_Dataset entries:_

/-- IRQ is taken with ie at 1, in_trap at 0 and a line pending that IRQ_MASK lets through: TRAP_PC holds the pc as it
stands, TRAP_INSN and TRAP_ADDR 0, the cause is 10, and a wait ends (R445, R449, R451); on a port engine the hub does not
change, on a supervisor no register does. A TIME_CMP match that IRQ_MASK lets through ends a wait and changes nothing
else (R442, R451). -/
def Obligations.InterruptsTaken : Prop :=
  ∀ (e : Fin 18) (s : State), s.hub.runsCode e = true →
    let x := s.engines[e]
    let lines := (pending e s).1 &&& x.ctl[ctlIrqMask].toNat
    (x.flag 2 0 = true → x.flag 2 2 = false → lines ≠ 0 →
      ∃ t, exec (.irq e) s = .next t ∧ tookTrap e 10 0 0 0 s t ∧ t.engines[e].waiting = false ∧ t.pending = s.pending ∧
        (∀ d, d ≠ e → t.engines[d] = s.engines[d]) ∧ t.hub.regs = s.hub.regs ∧ t.hub.mem = s.hub.mem ∧
        (e.val < 16 → t.hub = s.hub)) ∧
    (timeDue x (timeAt e s.hub.sun.clk x.timeBase) = true → x.ctl[ctlIrqMask].getLsbD 9 = true →
      ∃ t, exec (.timeCmpMatch e) s = .next t ∧ ranOn e s t ∧ t.engines[e] = { x with waiting := false })

/-! ### Ports: attach, detach and VBUS (chapter 03) -/

/-- The waits of an attach end as R100 says: a toggling DRP changes sides (R94); debounced terminations with VBUS at
vSafe0V and the claim granted enter ATTACHED_SRC on the lane that shows Rd, whose orientation it keeps (R105, R111);
terminations lost for pd_debounce, an unanswered Try.SRC and try_timeout go back to Unattached, or on to TRYWAIT_SNK
(R96, R101). Each claim that the port holds goes with the attempt. A search sees a partner: a source with Rd on one
lane only enters ATTACHWAIT_SRC and debounces, a sink with Rp on one lane only ATTACHWAIT_SNK (R93, R100); VBUS above
the detection threshold is noted and ends vSafe0V (R100, R102). A port that presents nothing looks at nothing (R121). -/
def Obligations.AttachAndSearch : Prop :=
  (∀ (p : Fin 16) (l : Nat) (s : State), portUp p s = true →
     let h := s.hub
     ((h.port p).role = 2 → h.prd p PORT_CTRL.role = 2 →
       (h.tc p = 5 → exec (.drpToggle p) s = .next (ends (h.enterSearch p 2) s)) ∧
       (h.tc p = 2 → exec (.drpToggle p) s = .next (ends (h.enterSearch p 5) s))) ∧
     (h.runs p .ccDebounce = true → h.tc p = 6 → h.pis p PORT_STATUS.vsafe0 = true →
       (portEntry h.es p [.tentative]).isSome = true → h.autoHeld p = false → h.rdLane p = some l →
       ((h.stop p .ccDebounce).attachSrc p l).tc p = 7 ∧
         exec (.ccDebounceExpiry p) s =
           .next (ends (((h.stop p .ccDebounce).attachSrc p l).tryAttachSnk p) s)) ∧
     (h.runs p .pdDebounce = true →
       (h.tc p = 6 → exec (.pdDebounceExpiry p) s =
         .next (ends (((h.stop p .pdDebounce).dropClaims p).enterSearch p 5) s)) ∧
       (h.tc p = 3 ∨ h.tc p = 9 → exec (.pdDebounceExpiry p) s =
         .next (ends (((h.stop p .pdDebounce).dropClaims p).enterSearch p 2) s))) ∧
     (h.runs p .drpTry = true → h.tc p = 8 →
       exec (.drpTryExpiry p) s = .next (ends ((h.stop p .drpTry).enterTryWait p) s)) ∧
     (h.runs p .tryTimeout = true → h.tc p = 8 ∨ h.tc p = 9 →
       exec (.tryTimeoutExpiry p) s = .next (ends (((h.stop p .tryTimeout).dropClaims p).enterSearch p 2) s))) ∧
  (∀ (p : Fin 16) (a b : Term) (s : State), portUp p s = true →
     let h := s.hub
     (h.tc p = 0 ∨ h.tc p = 10 ∨ h.tc p = 11 ∨ h.tc p = 12 →
       exec (.ccTerminationSeen p a b) s = .next (ends h s)) ∧
     (h.settled = true → h.power = .run → (h.port p).isoA = false → (h.port p).isoB = false →
       (h.tc p = 5 → (a = .rd ∧ b ≠ .rd ∨ a ≠ .rd ∧ b = .rd) →
         ∃ t, exec (.ccTerminationSeen p a b) s = .next t ∧ t.hub.tc p = 6 ∧ t.hub.runs p .ccDebounce = true ∧
           (t.hub.port p).laneA = a ∧ (t.hub.port p).laneB = b ∧ t.hub.mem = h.mem ∧ t.hub.ledger = h.ledger ∧
           t.hub.logRing = h.logRing ∧ t.engines = s.engines ∧ t.pending = s.pending ∧
           ∀ q, q ≠ p → t.hub.port q = h.port q ∧ ∀ w, w < 0x1000 → t.hub.word (portKey q w) = h.word (portKey q w)) ∧
       (h.tc p = 2 → (isRp a = true ∧ isRp b = false ∨ isRp a = false ∧ isRp b = true) →
         ∃ t, exec (.ccTerminationSeen p a b) s = .next t ∧ t.hub.tc p = 3 ∧ t.hub.runs p .ccDebounce = true ∧
           t.hub.runs p .tryTimeout = true ∧ (t.hub.port p).laneA = a ∧ (t.hub.port p).laneB = b ∧
           t.hub.mem = h.mem ∧ t.hub.ledger = h.ledger ∧ t.hub.logRing = h.logRing ∧ t.engines = s.engines ∧
           t.pending = s.pending ∧
           ∀ q, q ≠ p → t.hub.port q = h.port q ∧ ∀ w, w < 0x1000 → t.hub.word (portKey q w) = h.word (portKey q w))) ∧
     (h.tc p = 2 ∨ h.tc p = 3 ∨ h.tc p = 9 →
       exec (.sinkVbusDetected p) s =
         .next (ends (((h.pwr p PORT_STATUS.vsafe0 0).mapPort p fun x => { x with sinkVbus := true }).tryAttachSnk p) s)))

/-- VCONN (R106–R108, R606): an overcurrent opens the switch of a VCONN source, holds it open and sets vconn_oc, a failing
VCONN_IN opens every switch and latches source 48, its return closes the switches that R106 asks for, and reverse current
opens one. An overvoltage on a lane isolates it, opens the port's VCONN switch (whichever lane it is: log entry 104) and sets
cc_ov (R92); what a partner's leaving does at once (R41, R119): the target goes to 0 V, the pass switch opens, VCONN, contract
and SinkTxNG end, and no frame waits. Each event completes, on every port that the part has, with this as its own effect. -/
def Obligations.PathsAndVconn : Prop :=
  (∀ (p : Fin 16) (s : State), portUp p s = true →
     let h := s.hub
     (h.vconnSource p = true →
       let open_ := (h.mapPort p fun x => { x with vconnTripped := true }).pwr p VCONN_CTRL.vconn_on 0
       let g := (open_.stamp p.val).portFault p PORT_FAULT.vconn_oc
       exec (.vconnOvercurrent p) s = .next (ends g s) ∧ g.pis p VCONN_CTRL.vconn_on = false ∧
         g.pis p PORT_FAULT.vconn_oc = true ∧ (g.port p).vconnTripped = true ∧ g.mem = h.mem ∧ g.ledger = h.ledger) ∧
     (h.vconnSource p = false → exec (.vconnOvercurrent p) s = .next (ends h s)) ∧
     exec (.vconnReverseBlock p) s = .next (ends (h.pwr p VCONN_CTRL.vconn_on 0) s) ∧
     (h.vconnGood = true →
       let off : Hub := ({ h with vconnGood := false } : Hub).each h.presentPorts fun q => Hub.pwr q VCONN_CTRL.vconn_on 0
       let g := (off.event 24 { ev := .vconnSupplyLost }).latchShared 48 ⟨31, 7, 0⟩ 0
       exec .vconnSupplyLost s = .next (ends (g.each (g.roundRobin (h.presentPorts.filter fun q =>
         h.eprMode q && h.vconnSource q)) fun q g => (g.exitEpr q).startAms q .eprExit) s)) ∧
     (h.vconnGood = false → exec .vconnSupplyRestored s =
       .next (ends (({ h with vconnGood := true } : Hub).each h.presentPorts Hub.vconnAgain) s))) ∧
  ((∀ (p : Fin 16) (lane : Lane) (s : State), portUp p s = true →
     let cut : PortH → PortH := fun x =>
       { x with isoA := x.isoA || (lane == Lane.a), isoB := x.isoB || (lane == Lane.b), ccHolds := true }
     let g := (((s.hub.mapPort p cut).pwr p VCONN_CTRL.vconn_on 0).stamp p.val).portFault p PORT_FAULT.cc_ov
     exec (.ccOvervoltage p lane) s = .next (ends g s) ∧ g.pis p PORT_FAULT.cc_ov = true ∧
       g.pis p VCONN_CTRL.vconn_on = false ∧ (lane = .a → (g.port p).isoA = true) ∧
       (lane = .b → (g.port p).isoB = true) ∧ g.mem = s.hub.mem ∧ g.ledger = s.hub.ledger) ∧
   ∀ (p : Fin 16) (h : Hub), h.present p = true →
     (h.dropPort p).pis p PASS_STATUS.cmd_on = false ∧ (h.dropPort p).prd p STAGE_VSET.vset = 0 ∧
       (h.dropPort p).pis p VCONN_CTRL.vconn_on = false ∧ (h.dropPort p).prd p PD_STATUS.contract = 0 ∧
       (h.dropPort p).pis p PD_STATUS.sink_tx_ng = false ∧ ((h.dropPort p).port p).txq = [] ∧
       ((h.dropPort p).port p).amsq = [] ∧ (h.dropPort p).mem = h.mem)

_Task requirements:_ Check every line of the data for the string "dropClaims". Give the number of lines that have it, and only that.

_Finished task:_ 3